The second major mechanism the Fed uses to impact monetary policy is setting the rate at the discount window. This is the rate the Fed charges banks to borrow overnight to maintain their reserve requirements – and it affects the Reserve Rate, which is the rate banks charge each other to provide overnight loans.

The lower the reserve rate, the easier it is to borrow – and the more banks are willing to lend, all else being equal. But if they get too willing to lend, then inflation heats up. If inflation rises above interest rates, it doesn’t pay to save.

The result is a massive transfer of wealth from savers to borrowers – which ultimately discourages investment and slows down the economy.

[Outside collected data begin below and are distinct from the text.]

/-- On a core whose sequencer takes it, CSRR of a number of R34 writes that register's value to rd; CSRW of CSR_FFLAGS clears the flags whose bit
in rs1 is 1, and CSRW of CSR_FRM with a value below 5 sets it; CSRR of a number not listed, CSRW of any other number and a CSR_FRM value of 5
to 7 stop the core with CSR_ACCESS and the number. -/
def Obligations.CsrsReadAndWrite : Prop :=
  ∀ (s : State) (c : CoreId) (f : BitVec 26), (s.dev.core c).pc < 4095 →
    let k := s.dev.core c
    let n := fld f 0 12
    let v := k.gr (fld f 16 5)
    (Ready s c 0x3C f → fld f 12 9 = 0 →
      (∀ p ∈ csrTable s.dev c k, n = p.1 →
        ∃ t, exec (.csrr c f) s = .next t ∧ OnlyCore s t c ∧ WritesGr k (t.dev.core c) (fld f 21 5) p.2 (k.pc + 1))
      ∧ (0x017 < n ∨ (0x00A < n ∧ n < 0x011) → ∃ t, exec (.csrr c f) s = .next t ∧ StopsWith s t c 0x09 n))
    ∧ (Ready s c 0x3D f → fld f 12 4 = 0 → fld f 21 5 = 0 →
      (n = 0x004 → ∃ t, exec (.csrw c f) s = .next t ∧ OnlyCore s t c ∧ Retired k (t.dev.core c) (k.pc + 1)
        ∧ (t.dev.core c).still = { k with fflags := k.fflags &&& ~~~(v.setWidth 5) }.still)
      ∧ (n = 0x005 → (v.setWidth 3).toNat < 5 → ∃ t, exec (.csrw c f) s = .next t ∧ OnlyCore s t c ∧ Retired k (t.dev.core c) (k.pc + 1)
        ∧ (t.dev.core c).still = { k with frm := v.setWidth 3 }.still)
      ∧ (n ≠ 0x004 ∧ (n = 0x005 → 5 ≤ (v.setWidth 3).toNat) → ∃ t, exec (.csrw c f) s = .next t ∧ StopsWith s t c 0x09 n))

/-- Rank a is greater than rank b exactly when the slot of a lies 1 to 63 slots ahead of that of b, mod 256, or the slots are equal and the stage
of a is higher.  On a core whose sequencer takes it, SLOTNEXT with a zero field part sets CSR_RANK to the next slot, mod 256, with stage 0;
RANKUP sets it to imm16 when that equals it or is greater in rank order, and otherwise stops the core with RANK_FAULT and both ranks.  A retired
one changes nothing else of the core. -/
def Obligations.RanksAdvance : Prop :=
  (∀ a b : BitVec 16, rankGt a.toNat b.toNat = true ↔
    (1 ≤ ((a >>> 8) - (b >>> 8)).toNat % 256 ∧ ((a >>> 8) - (b >>> 8)).toNat % 256 ≤ 63)
      ∨ (a >>> 8 = b >>> 8 ∧ b.toNat % 256 < a.toNat % 256))
  ∧ ∀ (s : State) (c : CoreId) (f : BitVec 26), (s.dev.core c).pc < 4095 →
    let k := s.dev.core c
    let r : BitVec 16 := f.setWidth 16
    let up := r = k.rank ∨ rankGt r.toNat k.rank.toNat = true
    (Ready s c 0x3B f → f = 0 → ∃ t, exec (.slotnext c f) s = .next t ∧ OnlyCore s t c ∧ Retired k (t.dev.core c) (k.pc + 1)
      ∧ (t.dev.core c).still = { k with rank := BitVec.ofNat 16 ((k.rank.toNat / 256 + 1) % 256 * 256) }.still)
    ∧ (Ready s c 0x3A f → fld f 16 10 = 0 → up → ∃ t, exec (.rankup c f) s = .next t ∧ OnlyCore s t c ∧ Retired k (t.dev.core c) (k.pc + 1)
      ∧ (t.dev.core c).still = { k with rank := r }.still)
    ∧ (Ready s c 0x3A f → fld f 16 10 = 0 → ¬up →
      ∃ t, exec (.rankup c f) s = .next t ∧ StopsWith s t c 0x06 (k.rank.toNat + r.toNat * 2 ^ 16))


/-- R131 to R135, R155: the rows that a SEND of descriptor `ds` hands to the network interface. -/
def sendRows (k : Core) (c : CoreId) (n : Nat) (ds : Desc) : List InjRow :=
  let addrs := ds.rowAddrs (k.actualRows ds)
  let p := k.tensorPoisoned ds (k.actualRows ds)
  let tag := BitVec.ofNat 8 (k.get (CORE_EP_tag n))
  ⟨n, ⟨k.header c n ds, true, addrs.isEmpty, p, tag⟩⟩
    :: (List.range addrs.length).map (fun i =>
      ⟨n, ⟨BitVec.ofNat 512 (k.load (addrs.getD i 0) 64), false, i + 1 == addrs.length, p, tag⟩⟩)

/-- On a core whose sequencer takes it, a SEND that passes the checks of R471: with no peer gone and a credit, with room for its rows and with no
unretired store in them, hands over the header and the rows of the tensor, takes one credit, counts one message, advances the endpoint's slot
and writes 0 to rd, or 9 when a receiver is gone; with the peer gone it hands over nothing, advances the slot and writes 9; without a credit it
waits and changes nothing.  Nothing else of the core or the device is changed but the ck and their account, and one ACCT_MISS record where the
wait that retires would recover more ck than the lag. -/
def Obligations.SendHandsOver : Prop :=
  ∀ (s : State) (c : CoreId) (f : BitVec 26) (w : Nat),
    let k := s.dev.core c
    let n := fld f 21 5
    let ds := k.desc (fld f 17 4)
    let gone := k.get (CORE_EP_gone n)
    let slot := (k.get (CORE_EP_slot n) + k.get (CORE_EP_sstep n)) % 256
    Ready s c 0x30 f → fld f 0 12 = 0 → k.send = none → k.sendFault n (fld f 17 4) = none → k.pc < 4095 →
      (gone ≠ 1 → k.get (CORE_EP_credits n) ≠ 0 → k.inj.length + (sendRows k c n ds).length ≤ 64 →
        (∀ a ∈ ds.rowAddrs (k.actualRows ds), k.storePending a = false) →
        ∃ t, exec (.send c f w) s = .next t ∧ WaitRetires s t c ∧ Retired k (t.dev.core c) (k.pc + 1)
          ∧ (∀ r, (t.dev.core c).gr r = if r = fld f 12 5 ∧ fld f 12 5 ≠ 0 then
              (if k.get (CORE_EP_rx_gone n) = 0 ∧ gone = 0 then 0 else 9) else k.gr r)
          ∧ (t.dev.core c).inj = k.inj ++ sendRows k c n ds
          ∧ { (t.dev.core c).stillGr with inj := k.inj } =
              (((k.setEpRun n { k.epRun n with sent := (k.epRun n).sent + 1 }).put (CORE_EP_credits n) (k.get (CORE_EP_credits n) - 1)).put
                (CORE_EP_slot n) slot).stillGr)
      ∧ (gone = 1 → ∃ t, exec (.send c f w) s = .next t ∧ WaitRetires s t c ∧ Retired k (t.dev.core c) (k.pc + 1)
          ∧ (∀ r, (t.dev.core c).gr r = if r = fld f 12 5 ∧ fld f 12 5 ≠ 0 then 9 else k.gr r)
          ∧ (t.dev.core c).stillGr = (k.put (CORE_EP_slot n) slot).stillGr)
      ∧ (gone ≠ 1 → k.get (CORE_EP_credits n) = 0 → ∃ t, exec (.send c f w) s = .next t ∧ OnlyCore s t c
          ∧ (t.dev.core c).pc = k.pc ∧ (t.dev.core c).instret = k.instret ∧ (t.dev.core c).wait.isSome = true
          ∧ (t.dev.core c).still = k.still)
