@[simp] theorem Core.setGr_d (k : Core) (r : Nat) (v : BitVec 64) (lat : Nat) : (k.setGr r v lat).d = k.d := by unfold Core.setGr; split <;> rfl
@[simp] theorem Core.setGr_c (k : Core) (r : Nat) (v : BitVec 64) (lat : Nat) : (k.setGr r v lat).c = k.c := by unfold Core.setGr; split <;> rfl
@[simp] theorem Core.setGr_cPoison (k : Core) (r : Nat) (v : BitVec 64) (lat : Nat) : (k.setGr r v lat).cPoison = k.cPoison := by unfold Core.setGr; split <;> rfl
@[simp] theorem Core.setGr_cSrc (k : Core) (r : Nat) (v : BitVec 64) (lat : Nat) : (k.setGr r v lat).cSrc = k.cSrc := by unfold Core.setGr; split <;> rfl
@[simp] theorem Core.setGr_pc (k : Core) (r : Nat) (v : BitVec 64) (lat : Nat) : (k.setGr r v lat).pc = k.pc := by unfold Core.setGr; split <;> rfl
@[simp] theorem Core.setGr_run (k : Core) (r : Nat) (v : BitVec 64) (lat : Nat) : (k.setGr r v lat).run = k.run := by unfold Core.setGr; split <;> rfl
@[simp] theorem Core.setGr_exit (k : Core) (r : Nat) (v : BitVec 64) (lat : Nat) : (k.setGr r v lat).exit = k.exit := by unfold Core.setGr; split <;> rfl
@[simp] theorem Core.setGr_fault (k : Core) (r : Nat) (v : BitVec 64) (lat : Nat) : (k.setGr r v lat).fault = k.fault := by unfold Core.setGr; split <;> rfl
@[simp] theorem Core.setGr_rank (k : Core) (r : Nat) (v : BitVec 64) (lat : Nat) : (k.setGr r v lat).rank = k.rank := by unfold Core.setGr; split <;> rfl
@[simp] theorem Core.setGr_fflags (k : Core) (r : Nat) (v : BitVec 64) (lat : Nat) : (k.setGr r v lat).fflags = k.fflags := by unfold Core.setGr; split <;> rfl
@[simp] theorem Core.setGr_frm (k : Core) (r : Nat) (v : BitVec 64) (lat : Nat) : (k.setGr r v lat).frm = k.frm := by unfold Core.setGr; split <;> rfl
@[simp] theorem Core.setGr_lfsr (k : Core) (r : Nat) (v : BitVec 64) (lat : Nat) : (k.setGr r v lat).lfsr = k.lfsr := by unfold Core.setGr; split <;> rfl
@[simp] theorem Core.setGr_cycle (k : Core) (r : Nat) (v : BitVec 64) (lat : Nat) : (k.setGr r v lat).cycle = k.cycle := by unfold Core.setGr; split <;> rfl
@[simp] theorem Core.setGr_instret (k : Core) (r : Nat) (v : BitVec 64) (lat : Nat) : (k.setGr r v lat).instret = k.instret := by unfold Core.setGr; split <;> rfl
@[simp] theorem Core.setGr_step (k : Core) (r : Nat) (v : BitVec 64) (lat : Nat) : (k.setGr r v lat).step = k.step := by unfold Core.setGr; split <;> rfl
@[simp] theorem Core.setGr_job (k : Core) (r : Nat) (v : BitVec 64) (lat : Nat) : (k.setGr r v lat).job = k.job := by unfold Core.setGr; split <;> rfl
@[simp] theorem Core.setGr_jgen (k : Core) (r : Nat) (v : BitVec 64) (lat : Nat) : (k.setGr r v lat).jgen = k.jgen := by unfold Core.setGr; split <;> rfl
@[simp] theorem Core.setGr_dyn (k : Core) (r : Nat) (v : BitVec 64) (lat : Nat) : (k.setGr r v lat).dyn = k.dyn := by unfold Core.setGr; split <;> rfl
@[simp] theorem Core.setGr_image (k : Core) (r : Nat) (v : BitVec 64) (lat : Nat) : (k.setGr r v lat).image = k.image := by unfold Core.setGr; split <;> rfl
@[simp] theorem Core.setGr_wait (k : Core) (r : Nat) (v : BitVec 64) (lat : Nat) : (k.setGr r v lat).wait = k.wait := by unfold Core.setGr; split <;> rfl
@[simp] theorem Core.setGr_dReady (k : Core) (r : Nat) (v : BitVec 64) (lat : Nat) : (k.setGr r v lat).dReady = k.dReady := by unfold Core.setGr; split <;> rfl
@[simp] theorem Core.setGr_stores (k : Core) (r : Nat) (v : BitVec 64) (lat : Nat) : (k.setGr r v lat).stores = k.stores := by unfold Core.setGr; split <;> rfl
@[simp] theorem Core.setGr_tmm (k : Core) (r : Nat) (v : BitVec 64) (lat : Nat) : (k.setGr r v lat).tmm = k.tmm := by unfold Core.setGr; split <;> rfl
@[simp] theorem Core.setGr_mov (k : Core) (r : Nat) (v : BitVec 64) (lat : Nat) : (k.setGr r v lat).mov = k.mov := by unfold Core.setGr; split <;> rfl
@[simp] theorem Core.setGr_tmmFree (k : Core) (r : Nat) (v : BitVec 64) (lat : Nat) : (k.setGr r v lat).tmmFree = k.tmmFree := by unfold Core.setGr; split <;> rfl
@[simp] theorem Core.setGr_movFree (k : Core) (r : Nat) (v : BitVec 64) (lat : Nat) : (k.setGr r v lat).movFree = k.movFree := by unfold Core.setGr; split <;> rfl
@[simp] theorem Core.setGr_lastUnit (k : Core) (r : Nat) (v : BitVec 64) (lat : Nat) : (k.setGr r v lat).lastUnit = k.lastUnit := by unfold Core.setGr; split <;> rfl
@[simp] theorem Core.setGr_vop (k : Core) (r : Nat) (v : BitVec 64) (lat : Nat) : (k.setGr r v lat).vop = k.vop := by unfold Core.setGr; split <;> rfl
@[simp] theorem Core.setGr_scat (k : Core) (r : Nat) (v : BitVec 64) (lat : Nat) : (k.setGr r v lat).scat = k.scat := by unfold Core.setGr; split <;> rfl
@[simp] theorem Core.setGr_mem (k : Core) (r : Nat) (v : BitVec 64) (lat : Nat) : (k.setGr r v lat).mem = k.mem := by unfold Core.setGr; split <;> rfl
@[simp] theorem Core.setGr_poison (k : Core) (r : Nat) (v : BitVec 64) (lat : Nat) : (k.setGr r v lat).poison = k.poison := by unfold Core.setGr; split <;> rfl
@[simp] theorem Core.setGr_remote (k : Core) (r : Nat) (v : BitVec 64) (lat : Nat) : (k.setGr r v lat).remote = k.remote := by unfold Core.setGr; split <;> rfl
@[simp] theorem Core.setGr_send (k : Core) (r : Nat) (v : BitVec 64) (lat : Nat) : (k.setGr r v lat).send = k.send := by unfold Core.setGr; split <;> rfl
@[simp] theorem Core.setGr_storeRun (k : Core) (r : Nat) (v : BitVec 64) (lat : Nat) : (k.setGr r v lat).storeRun = k.storeRun := by unfold Core.setGr; split <;> rfl
@[simp] theorem Core.setGr_inj (k : Core) (r : Nat) (v : BitVec 64) (lat : Nat) : (k.setGr r v lat).inj = k.inj := by unfold Core.setGr; split <;> rfl
@[simp] theorem Core.setGr_errand (k : Core) (r : Nat) (v : BitVec 64) (lat : Nat) : (k.setGr r v lat).errand = k.errand := by unfold Core.setGr; split <;> rfl
@[simp] theorem Core.setGr_groups (k : Core) (r : Nat) (v : BitVec 64) (lat : Nat) : (k.setGr r v lat).groups = k.groups := by unfold Core.setGr; split <;> rfl
@[simp] theorem Core.setGr_ep (k : Core) (r : Nat) (v : BitVec 64) (lat : Nat) : (k.setGr r v lat).ep = k.ep := by unfold Core.setGr; split <;> rfl
@[simp] theorem Core.setGr_tq (k : Core) (r : Nat) (v : BitVec 64) (lat : Nat) : (k.setGr r v lat).tq = k.tq := by unfold Core.setGr; split <;> rfl
@[simp] theorem Core.setGr_acct (k : Core) (r : Nat) (v : BitVec 64) (lat : Nat) : (k.setGr r v lat).acct = k.acct := by unfold Core.setGr; split <;> rfl
@[simp] theorem Core.setGr_win (k : Core) (r : Nat) (v : BitVec 64) (lat : Nat) : (k.setGr r v lat).win = k.win := by unfold Core.setGr; split <;> rfl
@[simp] theorem Core.setGr_meFaulty (k : Core) (r : Nat) (v : BitVec 64) (lat : Nat) : (k.setGr r v lat).meFaulty = k.meFaulty := by unfold Core.setGr; split <;> rfl
@[simp] theorem Core.setGr_recovery (k : Core) (r : Nat) (v : BitVec 64) (lat : Nat) : (k.setGr r v lat).recovery = k.recovery := by unfold Core.setGr; split <;> rfl
@[simp] theorem Core.setGr_began (k : Core) (r : Nat) (v : BitVec 64) (lat : Nat) : (k.setGr r v lat).began = k.began := by unfold Core.setGr; split <;> rfl
@[simp] theorem Core.setGr_ended (k : Core) (r : Nat) (v : BitVec 64) (lat : Nat) : (k.setGr r v lat).ended = k.ended := by unfold Core.setGr; split <;> rfl
@[simp] theorem Core.setGr_stepIdle (k : Core) (r : Nat) (v : BitVec 64) (lat : Nat) : (k.setGr r v lat).stepIdle = k.stepIdle := by unfold Core.setGr; split <;> rfl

The Federal Reserve, then, is constantly walking a tightrope between trying to encourage reasonable growth and a very modest rate of inflation, without restricting too much and sending the economy into recession.

So Who Benefits? Borrowers vs. Savers

When it comes to monetary and fiscal policy, where you stand depends a lot on where you sit.

If you’re a net borrower – that is, if your balance sheet consistently shows you have borrowed more cash than you have on hand in financial instruments – you benefit from “easy money.” That is, you benefit from low interest rates, and policies that encourage growth even at the expense of accepting inflation.

This isn’t limited to credit card users and irresponsible borrowers. If you borrow a lot to finance your farming operation, or you borrowed to fund college, or real estate, or a small business, you’re in the same boat. Inflation lets you borrow today’s big dollars, and pay back smaller dollars tomorrow. If inflation is higher than your interest rate, you win,

If you’re a net lender, on the other hand, the opposite is true. Low interest rates hurt the returns you get on your savings – and allowing inflation to eat away at your wealth. High interest rates, however, go into your pocket – ideally to reinvest! This is true of anyone who lends, saves or invests more than they borrow.

And neither party is a reliable ally. For either of you.